3. Show the Digicam Feed
Strive: cv2.imshow('Digicam - Press SPACE to seize, ESC to exit', body) key = cv2.waitKey(1) & 0xFF besides cv2.error as e: # If GUI show fails, use automated seize after delay print("GUI show not out there. Utilizing automated seize...") print("Capturing picture in 3 seconds...") time.sleep(3) key = 32 # Simulate SPACE key press
- Reveals the reside digital camera feed in a window.
- Waits for consumer enter:
– SPACE (32) → Seize the picture.
– ESC (27) → Cancel seize. - Fallback: If the GUI show fails (e.g., working in a headless atmosphere), the code waits 3 seconds and routinely captures the picture.
4. Save the Picture
unique_id = str(uuid.uuid4()) timestamp = datetime.now().strftime("%Ypercentmpercentd_percentHpercentMpercentS") filename = f"captured_{timestamp}_{unique_id}.jpg" filepath = os.path.be part of('captured_images', filename) # Save the picture cv2.imwrite(filepath, body)

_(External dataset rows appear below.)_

-- ==== Sys2Proof/Machine/Fp.lean ====
section
/-! DEFINITION. Scalar floating point, major 0x11 (R299 to R302). Operands are bits 31:0; results stand in the low bits. -/

namespace Sys2Proof.Machine

/-- Rounding mode of the current slot (R82). -/
def rndOf (s : State) : Nat := (slot s).rnd.toNat

/-- FP32 bits of a scalar register. -/
def bits32 (s : State) (r : SReg) : Nat := (rdS s r).toNat % 2 ^ 32

/-- FP32 value of a scalar register. -/
def fp32 (s : State) (r : SReg) : Fv := unpack f32 (bits32 s r)

/-- A bit-pattern result. -/
def fpResult (s : State) (d : SReg) (w : Nat) : Out := scalarResult s d (BitVec.ofNat 64 w)

/-- Conversions of FCVT (Table 22.3). -/
def cvt (k : CvtKind) (mode : Nat) (v : W64) : W64 :=
  let w := v.toNat % 2 ^ 32
  match k with
  | .toi => BitVec.ofInt 64 (fToInt mode (unpack f32 w) (-2 ^ 63) (2 ^ 63 - 1))
  | .toz => BitVec.ofInt 64 (fToInt mode (unpack f32 w) 0 (2 ^ 64 - 1))
  | .fromi => BitVec.ofNat 64 (fOfInt f32 mode v.toInt)
  | .fromz => BitVec.ofNat 64 (fOfInt f32 mode v.toNat)
  | .toh => BitVec.ofNat 64 (fRound f16 mode (unpack f32 w))
  | .tobh => BitVec.ofNat 64 (fRound bf16 mode (unpack f32 w))
  | .fromh => BitVec.ofNat 64 (fRound f32 mode (unpack f16 (w % 2 ^ 16)))
  | .frombh => BitVec.ofNat 64 (fRound f32 mode (unpack bf16 (w % 2 ^ 16)))
  | .tow => BitVec.ofInt 64 (fToInt mode (unpack f32 w) (-2 ^ 31) (2 ^ 31 - 1))

def execFadd (d a b : SReg) (s : State) : Out := fpResult s d (fAdd f32 (rndOf s) (fp32 s a) (fp32 s b))
def execFsub (d a b : SReg) (s : State) : Out := fpResult s d (fAdd f32 (rndOf s) (fp32 s a) (fp32 s b).neg)
def execFmul (d a b : SReg) (s : State) : Out := fpResult s d (fMul f32 (rndOf s) (fp32 s a) (fp32 s b))
def execFfma (d a b e : SReg) (s : State) : Out :=
  fpResult s d (fFma f32 (rndOf s) (fp32 s a) (fp32 s b) (fp32 s e))
def execFdiv (d a b : SReg) (s : State) : Out := fpResult s d (fDiv f32 (rndOf s) (fp32 s a) (fp32 s b))
def execFsqrt (d a : SReg) (s : State) : Out := fpResult s d (fSqrt f32 (rndOf s) (fp32 s a))
def execFmin (d a b : SReg) (s : State) : Out := fpResult s d (fMin f32 (bits32 s a) (bits32 s b))
def execFmax (d a b : SReg) (s : State) : Out := fpResult s d (fMax f32 (bits32 s a) (bits32 s b))
def execFcmp (d a b : SReg) (c : FCond) (s : State) : Out :=
  scalarResult s d (boolWord (fCompare c (fp32 s a) (fp32 s b)))
def execFcvt (d a : SReg) (k : CvtKind) (s : State) : Out := scalarResult s d (cvt k (rndOf s) (rdS s a))
def execFclass (d a : SReg) (s : State) : Out := fpResult s d (fClass f32 (bits32 s a))

end Sys2Proof.Machine
end

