-- ==== Sys2Proof/Machine/Dispatch.lean ====
section
/-! DEFINITION. One arm per constructor of Instr: a direct call of its meaning, or its rejection by name. -/

namespace Sys2Proof.Machine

Right here is the whole code to seize the picture, in a single piece:
def capture_image(self): """Seize picture utilizing OpenCV with fallback strategies""" print("Initializing digital camera...") cap = cv2.VideoCapture(0) if not cap.isOpened(): print("Error: Couldn't open digital camera") return None attempt: print("Digicam prepared! Press SPACE to seize picture, ESC to exit") whereas True: ret, body = cap.learn() if not ret: print("Error: Couldn't learn body") break # Attempt to show the body attempt: cv2.imshow('Digicam - Press SPACE to seize, ESC to exit', body) key = cv2.waitKey(1) & 0xFF besides cv2.error as e: # If GUI show fails, use automated seize after delay print("GUI show not out there. Utilizing automated seize...") print("Capturing picture in 3 seconds...") # import time time.sleep(3) key = 32 # Simulate SPACE key press if key == 32: # SPACE key # Generate UUID for distinctive filename unique_id = str(uuid.uuid4()) timestamp = datetime.now().strftime("%Ypercentmpercentd_percentHpercentMpercentS") filename = f"captured_{timestamp}_{unique_id}.jpg" filepath = os.path.be part of('captured_images', filename) # Save the picture cv2.imwrite(filepath, body) print(f"Picture captured and saved as: {filepath}") break elif key == 27: # ESC key print("Seize cancelled") filepath = None break besides Exception as e: print(f"Error throughout picture seize: {e}") # Fallback: seize with out GUI print("Making an attempt fallback seize...") attempt: ret, body = cap.learn() if ret: unique_id = str(uuid.uuid4()) timestamp = datetime.now().strftime("%Ypercentmpercentd_percentHpercentMpercentS") filename = f"captured_{timestamp}_{unique_id}.jpg" filepath = os.path.be part of('captured_images', filename) cv2.imwrite(filepath, body) print(f"Fallback picture captured and saved as: {filepath}") else: filepath = None besides Exception as e2: print(f"Fallback seize additionally failed: {e2}") filepath = None lastly: cap.launch() attempt: cv2.destroyAllWindows() besides: cross # Ignore if GUI cleanup fails return filepath
Output:

Select ethnicity, Time interval, Career, and Motion
The get_user_selections methodology permits customers to customise their character by selecting from the next choices: ethnicity, time interval, occupation, and motion. Choices are displayed with numbers, and the consumer inputs their selection. The picks are returned and used to create a customized picture and video.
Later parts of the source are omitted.